## YOUR GOAL
Set down, exactly as written, every line from the top of the records below to the line containing "changes no memory", both ends included, and no others.

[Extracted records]
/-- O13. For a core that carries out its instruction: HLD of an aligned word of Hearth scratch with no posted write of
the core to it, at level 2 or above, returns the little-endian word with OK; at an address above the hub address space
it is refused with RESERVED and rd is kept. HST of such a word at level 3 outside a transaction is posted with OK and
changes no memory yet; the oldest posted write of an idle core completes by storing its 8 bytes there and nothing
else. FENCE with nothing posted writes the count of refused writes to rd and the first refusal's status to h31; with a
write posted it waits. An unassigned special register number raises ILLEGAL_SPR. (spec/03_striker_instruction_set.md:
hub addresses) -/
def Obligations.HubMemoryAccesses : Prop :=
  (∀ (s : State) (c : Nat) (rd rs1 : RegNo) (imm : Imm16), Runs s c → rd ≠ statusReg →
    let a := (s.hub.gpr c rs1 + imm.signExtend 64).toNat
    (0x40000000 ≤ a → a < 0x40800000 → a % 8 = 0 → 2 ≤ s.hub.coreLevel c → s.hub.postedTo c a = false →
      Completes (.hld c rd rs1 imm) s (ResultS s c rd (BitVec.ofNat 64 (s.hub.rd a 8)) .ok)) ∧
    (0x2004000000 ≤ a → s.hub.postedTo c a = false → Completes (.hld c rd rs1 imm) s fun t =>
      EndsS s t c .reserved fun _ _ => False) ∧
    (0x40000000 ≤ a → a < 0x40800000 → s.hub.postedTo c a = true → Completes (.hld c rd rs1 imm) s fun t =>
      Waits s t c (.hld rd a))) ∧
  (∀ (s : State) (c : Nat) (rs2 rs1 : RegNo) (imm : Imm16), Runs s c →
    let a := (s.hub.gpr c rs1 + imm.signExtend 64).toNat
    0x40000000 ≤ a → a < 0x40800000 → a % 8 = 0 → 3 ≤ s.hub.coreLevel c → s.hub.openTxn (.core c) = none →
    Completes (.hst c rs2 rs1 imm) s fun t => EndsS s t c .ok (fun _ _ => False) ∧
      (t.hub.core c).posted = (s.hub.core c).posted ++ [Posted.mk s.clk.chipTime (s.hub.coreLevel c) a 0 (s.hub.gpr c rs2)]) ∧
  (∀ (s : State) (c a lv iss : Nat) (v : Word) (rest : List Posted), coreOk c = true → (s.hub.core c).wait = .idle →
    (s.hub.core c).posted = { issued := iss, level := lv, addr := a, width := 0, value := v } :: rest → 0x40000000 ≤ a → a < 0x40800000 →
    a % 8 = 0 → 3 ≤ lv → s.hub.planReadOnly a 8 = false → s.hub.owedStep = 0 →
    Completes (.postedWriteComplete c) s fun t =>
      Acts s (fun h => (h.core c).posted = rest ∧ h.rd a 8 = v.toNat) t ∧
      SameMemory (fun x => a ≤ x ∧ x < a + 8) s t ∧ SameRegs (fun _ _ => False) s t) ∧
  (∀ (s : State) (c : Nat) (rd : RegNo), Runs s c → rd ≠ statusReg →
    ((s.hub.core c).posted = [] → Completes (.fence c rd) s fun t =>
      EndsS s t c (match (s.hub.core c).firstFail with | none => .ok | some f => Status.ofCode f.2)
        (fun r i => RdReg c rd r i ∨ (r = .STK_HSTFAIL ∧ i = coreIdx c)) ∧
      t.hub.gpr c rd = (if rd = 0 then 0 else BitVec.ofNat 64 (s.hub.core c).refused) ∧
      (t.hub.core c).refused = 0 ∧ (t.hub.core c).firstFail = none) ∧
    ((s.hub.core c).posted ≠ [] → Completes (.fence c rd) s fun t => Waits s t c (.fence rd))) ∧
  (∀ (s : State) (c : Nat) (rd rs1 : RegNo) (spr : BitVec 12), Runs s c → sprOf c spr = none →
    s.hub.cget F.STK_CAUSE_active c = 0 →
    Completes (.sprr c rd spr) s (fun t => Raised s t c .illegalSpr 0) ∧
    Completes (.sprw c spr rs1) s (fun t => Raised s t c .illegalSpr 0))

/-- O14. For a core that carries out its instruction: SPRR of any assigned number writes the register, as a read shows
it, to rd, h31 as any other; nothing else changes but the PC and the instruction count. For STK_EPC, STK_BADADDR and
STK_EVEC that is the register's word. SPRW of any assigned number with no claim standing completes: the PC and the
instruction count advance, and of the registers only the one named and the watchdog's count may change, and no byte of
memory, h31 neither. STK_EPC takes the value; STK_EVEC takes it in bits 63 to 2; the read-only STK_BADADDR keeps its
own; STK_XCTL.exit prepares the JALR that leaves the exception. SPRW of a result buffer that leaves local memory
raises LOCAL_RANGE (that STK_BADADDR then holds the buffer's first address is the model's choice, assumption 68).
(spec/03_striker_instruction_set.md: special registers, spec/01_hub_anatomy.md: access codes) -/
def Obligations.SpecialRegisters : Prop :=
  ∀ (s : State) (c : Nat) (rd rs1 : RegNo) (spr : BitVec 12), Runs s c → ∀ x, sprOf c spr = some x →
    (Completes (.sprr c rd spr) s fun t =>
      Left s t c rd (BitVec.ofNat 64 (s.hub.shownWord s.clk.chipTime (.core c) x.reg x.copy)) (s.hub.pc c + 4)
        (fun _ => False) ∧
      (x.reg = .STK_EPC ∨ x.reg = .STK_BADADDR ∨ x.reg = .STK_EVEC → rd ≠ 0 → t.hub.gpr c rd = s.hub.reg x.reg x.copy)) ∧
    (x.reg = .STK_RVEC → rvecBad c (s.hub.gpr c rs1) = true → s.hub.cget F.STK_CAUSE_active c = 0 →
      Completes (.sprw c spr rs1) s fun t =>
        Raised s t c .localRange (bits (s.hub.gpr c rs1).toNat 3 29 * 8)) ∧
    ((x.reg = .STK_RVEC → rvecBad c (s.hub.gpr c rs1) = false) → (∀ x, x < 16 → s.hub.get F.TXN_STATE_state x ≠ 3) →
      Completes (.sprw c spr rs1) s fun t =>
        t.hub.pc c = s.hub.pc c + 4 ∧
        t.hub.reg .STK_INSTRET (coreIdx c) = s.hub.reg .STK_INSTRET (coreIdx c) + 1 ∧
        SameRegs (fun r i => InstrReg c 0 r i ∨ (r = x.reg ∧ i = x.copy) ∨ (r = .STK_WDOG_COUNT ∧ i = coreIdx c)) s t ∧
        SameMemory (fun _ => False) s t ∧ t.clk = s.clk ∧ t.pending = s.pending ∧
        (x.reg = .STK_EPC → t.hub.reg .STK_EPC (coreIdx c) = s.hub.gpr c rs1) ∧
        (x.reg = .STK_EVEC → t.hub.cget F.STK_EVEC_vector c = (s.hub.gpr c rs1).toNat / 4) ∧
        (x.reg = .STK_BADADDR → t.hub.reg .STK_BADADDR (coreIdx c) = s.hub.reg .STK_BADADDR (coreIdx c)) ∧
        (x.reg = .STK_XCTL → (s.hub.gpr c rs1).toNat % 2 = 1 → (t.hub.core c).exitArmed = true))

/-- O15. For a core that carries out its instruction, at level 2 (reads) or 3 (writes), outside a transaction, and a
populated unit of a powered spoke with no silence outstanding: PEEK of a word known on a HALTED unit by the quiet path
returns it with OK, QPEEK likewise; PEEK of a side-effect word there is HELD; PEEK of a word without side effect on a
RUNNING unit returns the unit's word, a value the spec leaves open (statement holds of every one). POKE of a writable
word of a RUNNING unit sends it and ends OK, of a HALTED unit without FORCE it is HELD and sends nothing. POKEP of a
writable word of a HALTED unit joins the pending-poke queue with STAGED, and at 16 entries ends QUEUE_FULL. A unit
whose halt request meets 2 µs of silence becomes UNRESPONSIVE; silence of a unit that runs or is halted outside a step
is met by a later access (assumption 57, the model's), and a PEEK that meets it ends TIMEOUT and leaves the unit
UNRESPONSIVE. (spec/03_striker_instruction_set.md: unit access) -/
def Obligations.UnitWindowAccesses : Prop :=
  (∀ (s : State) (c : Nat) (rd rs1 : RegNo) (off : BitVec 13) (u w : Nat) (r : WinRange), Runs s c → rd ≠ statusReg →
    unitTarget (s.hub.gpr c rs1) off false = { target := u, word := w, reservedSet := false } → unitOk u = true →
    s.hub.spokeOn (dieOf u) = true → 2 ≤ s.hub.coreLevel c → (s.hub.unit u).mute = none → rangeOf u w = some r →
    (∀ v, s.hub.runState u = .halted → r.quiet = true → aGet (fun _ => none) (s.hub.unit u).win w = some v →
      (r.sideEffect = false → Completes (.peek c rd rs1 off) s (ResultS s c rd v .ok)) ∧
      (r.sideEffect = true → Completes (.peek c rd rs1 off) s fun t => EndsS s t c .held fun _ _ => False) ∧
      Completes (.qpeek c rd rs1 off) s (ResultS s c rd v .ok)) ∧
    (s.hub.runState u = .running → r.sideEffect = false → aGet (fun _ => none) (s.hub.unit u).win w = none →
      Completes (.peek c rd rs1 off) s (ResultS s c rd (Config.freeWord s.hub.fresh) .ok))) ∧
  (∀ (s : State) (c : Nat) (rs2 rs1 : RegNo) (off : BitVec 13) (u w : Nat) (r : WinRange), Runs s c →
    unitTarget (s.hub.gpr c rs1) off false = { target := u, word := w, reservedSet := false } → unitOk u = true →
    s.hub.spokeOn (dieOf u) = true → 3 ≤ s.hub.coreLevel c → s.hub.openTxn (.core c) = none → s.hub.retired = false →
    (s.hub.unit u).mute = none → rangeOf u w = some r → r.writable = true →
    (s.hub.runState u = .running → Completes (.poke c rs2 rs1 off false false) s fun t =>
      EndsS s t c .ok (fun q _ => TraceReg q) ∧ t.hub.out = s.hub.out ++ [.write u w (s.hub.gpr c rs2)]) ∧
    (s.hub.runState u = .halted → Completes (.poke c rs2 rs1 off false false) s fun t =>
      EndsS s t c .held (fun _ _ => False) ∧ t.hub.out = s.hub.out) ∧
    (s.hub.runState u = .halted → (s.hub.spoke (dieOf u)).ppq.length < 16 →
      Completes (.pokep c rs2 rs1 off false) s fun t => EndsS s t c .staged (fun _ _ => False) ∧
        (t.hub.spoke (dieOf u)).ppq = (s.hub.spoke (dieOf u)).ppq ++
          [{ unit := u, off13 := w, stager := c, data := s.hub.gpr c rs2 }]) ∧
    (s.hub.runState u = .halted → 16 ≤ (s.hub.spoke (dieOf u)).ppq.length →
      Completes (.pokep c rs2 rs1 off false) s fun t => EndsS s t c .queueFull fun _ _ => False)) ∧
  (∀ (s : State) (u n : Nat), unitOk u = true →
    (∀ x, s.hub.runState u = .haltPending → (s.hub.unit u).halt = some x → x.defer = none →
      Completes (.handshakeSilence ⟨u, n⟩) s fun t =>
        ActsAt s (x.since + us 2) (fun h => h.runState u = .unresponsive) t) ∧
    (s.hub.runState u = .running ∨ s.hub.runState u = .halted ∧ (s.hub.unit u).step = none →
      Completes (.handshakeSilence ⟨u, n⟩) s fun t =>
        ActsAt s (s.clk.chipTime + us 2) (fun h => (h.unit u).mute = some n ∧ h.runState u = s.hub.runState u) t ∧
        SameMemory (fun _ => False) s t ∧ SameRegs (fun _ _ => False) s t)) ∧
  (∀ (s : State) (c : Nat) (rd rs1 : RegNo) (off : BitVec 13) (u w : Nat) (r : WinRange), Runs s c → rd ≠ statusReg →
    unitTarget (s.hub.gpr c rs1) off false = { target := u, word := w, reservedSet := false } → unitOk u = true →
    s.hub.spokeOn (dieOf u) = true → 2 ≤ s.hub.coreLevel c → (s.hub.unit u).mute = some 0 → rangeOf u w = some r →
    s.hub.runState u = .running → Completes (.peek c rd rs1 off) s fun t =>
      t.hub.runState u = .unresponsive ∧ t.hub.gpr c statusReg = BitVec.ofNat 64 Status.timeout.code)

## ANSWER TO THE PROBLEM
/-- O13. For a core that carries out its instruction: HLD of an aligned word of Hearth scratch with no posted write of
the core to it, at level 2 or above, returns the little-endian word with OK; at an address above the hub address space
it is refused with RESERVED and rd is kept. HST of such a word at level 3 outside a transaction is posted with OK and
changes no memory yet; the oldest posted write of an idle core completes by storing its 8 bytes there and nothing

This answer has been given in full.